Benchmark MappedCollection streaming¶

In [1]:
!lamin load laminlabs/arrayloader-benchmarks
💡 loaded instance: laminlabs/arrayloader-benchmarks
In [2]:
import lamindb as ln
import torch
from torch.utils.data import DataLoader
from tqdm.notebook import tqdm
import gc
import time
💡 lamindb instance: laminlabs/arrayloader-benchmarks
In [3]:
ln.track()
💡 notebook imports: lamindb==0.67.3 psutil==5.9.5 torch==2.0.1 tqdm==4.66.1
💡 loaded: Transform(uid='oXJWvVPX89PZ5zKv', name='Benchmark MappedCollection streaming', short_name='mapped-streaming-benchmark', version='1', type='notebook', updated_at=2024-02-11 11:30:32 UTC, created_by_id=1)

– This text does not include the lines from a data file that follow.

-- ==== Sys2Proof/Proofs/Resets.lean ====
section
/-! PROOFS. The causes of a reset (R184, R185). -/

namespace Sys2Proof.Proofs

open Sys2Proof Sys2Proof.Machine

section

variable {s : State} {k : ResetCause} {hold : Option Clock} {w : Option (BitVec 16)}

theorem settled_reset : settled State.reset = true := by
  obtain ⟨-, -, -, -, -, -, -, -, -, h, -⟩ := resetIsSound
  exact h

theorem tearStore_eq (w : Option (BitVec 16)) (x : Store) : tearStore w x = { x with check := w.getD x.check } := by
  cases w <;> rfl

/-- In RESET a cause changes the pending cause at most, and tears the store. -/
def causeTaken (k : ResetCause) (w : Option (BitVec 16)) (s : State) : State :=
  { s with
    pendingCause := if k = .powerOn then .powerOn else s.pendingCause
    store := { s.store with check := w.getD s.store.check } }

/-- The station that a cause has put into RESET. -/
def nowInReset (k : ResetCause) (hold : Option Clock) (w : Option (BitVec 16)) (s : State) : State :=
  State.inReset k hold { s.store with check := w.getD s.store.check } s.inputs s.pending

theorem enterReset_of_reset (h : s.startup = .reset) : enterReset k hold w s = causeTaken k w s := by
  rw [enterReset, if_pos h, tearStore_eq]
  rfl

theorem enterReset_of_other (h : s.startup ≠ .reset) : enterReset k hold w s = nowInReset k hold w s := by
  rw [enterReset, if_neg h, tearStore_eq]
  rfl

theorem causeTaken_touches : changesOnly [.pendingCause, .store] s (causeTaken k w s) := by
  intro b hb
  cases b with
  | pendingCause => exact absurd (by simp) hb
  | store => exact absurd (by simp) hb
  | _ => rfl

theorem nowInReset_touches :
    changesOnly [.pendingCause, .restartHold, .store, .inputs, .pending] State.reset (nowInReset k hold w s) := by
  intro b hb
  cases b with
  | pendingCause | restartHold | store | inputs | pending => exact absurd (by simp) hb
  | _ => rfl

theorem done_enterReset_of_reset (hs : settled s = true) (h : s.startup = .reset) :
    done (enterReset k hold w s) = .next (causeTaken k w s) := by
  rw [enterReset_of_reset h]
  exact done_quiet hs causeTaken_touches

theorem done_enterReset_of_other (h : s.startup ≠ .reset) :
    done (enterReset k hold w s) = .next (nowInReset k hold w s) := by
  rw [enterReset_of_other h]
  exact done_quiet settled_reset nowInReset_touches

/-- R184: the four commands of a reset. -/
theorem exec_reset {c : Instr}
    (h : (c = .powerOn w ∧ k = .powerOn) ∨ (c = .supplyDip w ∧ k = .supplyDip) ∨
      (c = .resetLine w ∧ k = .resetLine) ∨
      (c = .restartReset w ∧ k = .restart ∧ s.port.restart ≠ .none)) :
    exec c s = done (enterReset k (if k = .restart then some 1000 else none) w s) := by
  obtain ⟨rfl, rfl⟩ | ⟨rfl, rfl⟩ | ⟨rfl, rfl⟩ | ⟨rfl, rfl, hrestart⟩ := h
  · rfl
  · rfl
  · rfl
  · exact if_pos hrestart

end

/-- Settles O50: the state in RESET. -/
theorem resetsEnterReset : Obligations.ResetsEnterReset := by
  unfold Obligations.ResetsEnterReset
  intro s w c k hs hc
  have hexec := exec_reset hc
  by_cases h : s.startup = .reset
  · rw [done_enterReset_of_reset hs h] at hexec
    exact ⟨_, hexec, h, rfl, rfl, rfl, fun _ => ⟨rfl, causeTaken_touches⟩, fun hne => absurd h hne⟩
  · rw [done_enterReset_of_other h] at hexec
    exact ⟨_, hexec, rfl, rfl, rfl, rfl, fun he => absurd he h, fun _ => ⟨rfl, rfl, nowInReset_touches⟩⟩

end Sys2Proof.Proofs
end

💡 loaded: Run(uid='alQulQ2TwAmL0EjEiu2n', run_at=2024-02-11 12:15:06 UTC, transform_id=20, created_by_id=1)
In [4]:
collection_h5ads = ln.Collection.filter(uid="VwxM0HNDtEcNjJEKwYqO").one()

Benchmark¶

In [5]:
BATCH_SIZE = 1024
In [6]:
def benchmark(loader, n_samples):    
    num_iter = n_samples // BATCH_SIZE
    
    loader_iter = loader.__iter__()
    # exclude first batch from benchmark as this includes the setup time
    batch = next(loader_iter)
    
    start_time = time.time()
    
    for i, batch in tqdm(enumerate(loader_iter), total=num_iter):
        X = batch[0]
        # for pytorch DataLoader
        # Merlin sends to cuda by default
        if hasattr(X, "is_cuda") and not X.is_cuda:
            X = X.cuda()
        
        if i == num_iter:
            break
        if i % 10 == 0:
            gc.collect()
    
    execution_time = time.time() - start_time
    gc.collect()
    time_per_sample = (1e6 * execution_time) / (num_iter * BATCH_SIZE)

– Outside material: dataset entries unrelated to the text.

-- ==== Sys2Proof/Decode.lean ====
section
/-! DEFINITION. Fetch lines, lane words, the decoder with its encoding faults, and the encoder (R36 to R59, R99,
R146, R170, R220, R252, R270, R304). -/

namespace Sys2Proof

/-- The 32-bit tag of an engine (R38); the 64-bit tag is 8 more. -/
def Eng.tag (e : Eng) : Nat := e.code + 1

def Eng.ofTag (t : Nat) : Option Eng :=
  match t % 8 with
  | 1 => some .k | 2 => some .v | 3 => some .m | 4 => some .x | 5 => some .d | 6 => some .b
  | _ => none

/-- A core holds every engine but X on a shade core and B on an N-tile (R4). -/
def Eng.present (tile : Bool) : Eng → Bool
  | .x => tile
  | .b => !tile
  | _ => true

/-! ## Lane words split into their fields -/

/-- A lane instruction split into the fields of its form (R45, R49): a K form with its 22 body bits, or a V form. -/
inductive Form where
  | kForm (e : Eng) (op : Nat) (g : KG) (body : BitVec 22) (imm : Option Word)
  | vForm (e : Eng) (op : Nat) (f : VF) (x : Option VX) (rsv : Bool)
  | mForm (op : Nat) (f : VF) (x : Option MX)
  deriving DecidableEq, Repr

def splitVF (w : Word) : VF :=
  { pg := w.extractLsb' 22 4, pn := w.getLsbD 21, d := w.extractLsb' 14 7, a := w.extractLsb' 7 7,
    b := w.extractLsb' 0 7 }

def splitVX (w : Word) : VX :=
  { c := w.extractLsb' 25 7, ty := w.extractLsb' 22 3, bk := w.extractLsb' 20 2, rm := w.extractLsb' 18 2,
    sat := w.getLsbD 17, imm := w.extractLsb' 0 16 }

def splitMX (w : Word) : MX :=
  { c := w.extractLsb' 25 7, sz := w.extractLsb' 22 3, sp := w.extractLsb' 19 3, sc := w.extractLsb' 16 3,
    imm := w.extractLsb' 0 16 }

def splitForm (e : Eng) (w : Word) (x : Option Word) : Form :=
  let op := (w.extractLsb' 26 6).toNat
  match e with
  | .k | .x | .d => .kForm e op { q := w.extractLsb' 23 3, n := w.getLsbD 22 } (w.extractLsb' 0 22) x
  | .v | .b => .vForm e op (splitVF w) (x.map splitVX) ((x.map fun y => y.getLsbD 16).getD false)
  | .m => .mForm op (splitVF w) (x.map splitMX)

def joinVF (op : Nat) (f : VF) : Word :=
  BitVec.ofNat 32 (op * 2 ^ 26 + f.pg.toNat * 2 ^ 22 + f.pn.toNat * 2 ^ 21 + f.d.toNat * 2 ^ 14
    + f.a.toNat * 2 ^ 7 + f.b.toNat)

def joinVX (x : VX) (rsv : Bool) : Word :=
  BitVec.ofNat 32 (x.c.toNat * 2 ^ 25 + x.ty.toNat * 2 ^ 22 + x.bk.toNat * 2 ^ 20 + x.rm.toNat * 2 ^ 18
    + x.sat.toNat * 2 ^ 17 + rsv.toNat * 2 ^ 16 + x.imm.toNat)

def joinMX (x : MX) : Word :=
  BitVec.ofNat 32 (x.c.toNat * 2 ^ 25 + x.sz.toNat * 2 ^ 22 + x.sp.toNat * 2 ^ 19 + x.sc.toNat * 2 ^ 16
    + x.imm.toNat)

def joinK (op : Nat) (g : KG) (body : BitVec 22) : Word :=
  BitVec.ofNat 32 (op * 2 ^ 26 + g.q.toNat * 2 ^ 23 + g.n.toNat * 2 ^ 22 + body.toNat)

def Form.eng : Form → Eng
  | .kForm e .. => e
  | .vForm e .. => e
  | .mForm .. => .m

def Form.op : Form → Nat
  | .kForm _ op .. => op
  | .vForm _ op .. => op
  | .mForm op .. => op

/-- The words of a form: the first word and, for a 64-bit one, the extension word. -/
def Form.words : Form → Word × Option Word
  | .kForm _ op g body imm => (joinK op g body, imm)
  | .vForm _ op f x rsv => (joinVF op f, x.map (joinVX · rsv))
  | .mForm op f x => (joinVF op f, x.map joinMX)

def Form.long : Form → Bool
  | .kForm _ _ _ _ imm => imm.isSome
  | .vForm _ _ _ x _ => x.isSome
  | .mForm _ _ x => x.isSome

    print(f'time per sample: {time_per_sample:.2f} μs')
    samples_per_sec = num_iter * BATCH_SIZE / execution_time
    print(f'samples per sec: {samples_per_sec:.2f} samples/sec')
    
    return samples_per_sec, time_per_sample
In [7]:
# parallel=True doesn't work with stream=True now
dataset = collection_h5ads.mapped(join=None, stream=True)
In [8]:
# cuda init
torch.ones(2).cuda()
Out[8]:
tensor([1., 1.], device='cuda:0')
In [9]:
loader = DataLoader(
    dataset, 
    batch_size=BATCH_SIZE, 
    shuffle=True, 
    drop_last=True
)
In [10]:
samples_per_sec, time_per_sample = benchmark(loader, n_samples=10000)
  0%|          | 0/9 [00:00<?, ?it/s]
time per sample: 435526.92 μs
samples per sec: 2.30 samples/sec
In [11]:
dataset.close()
In [ ]: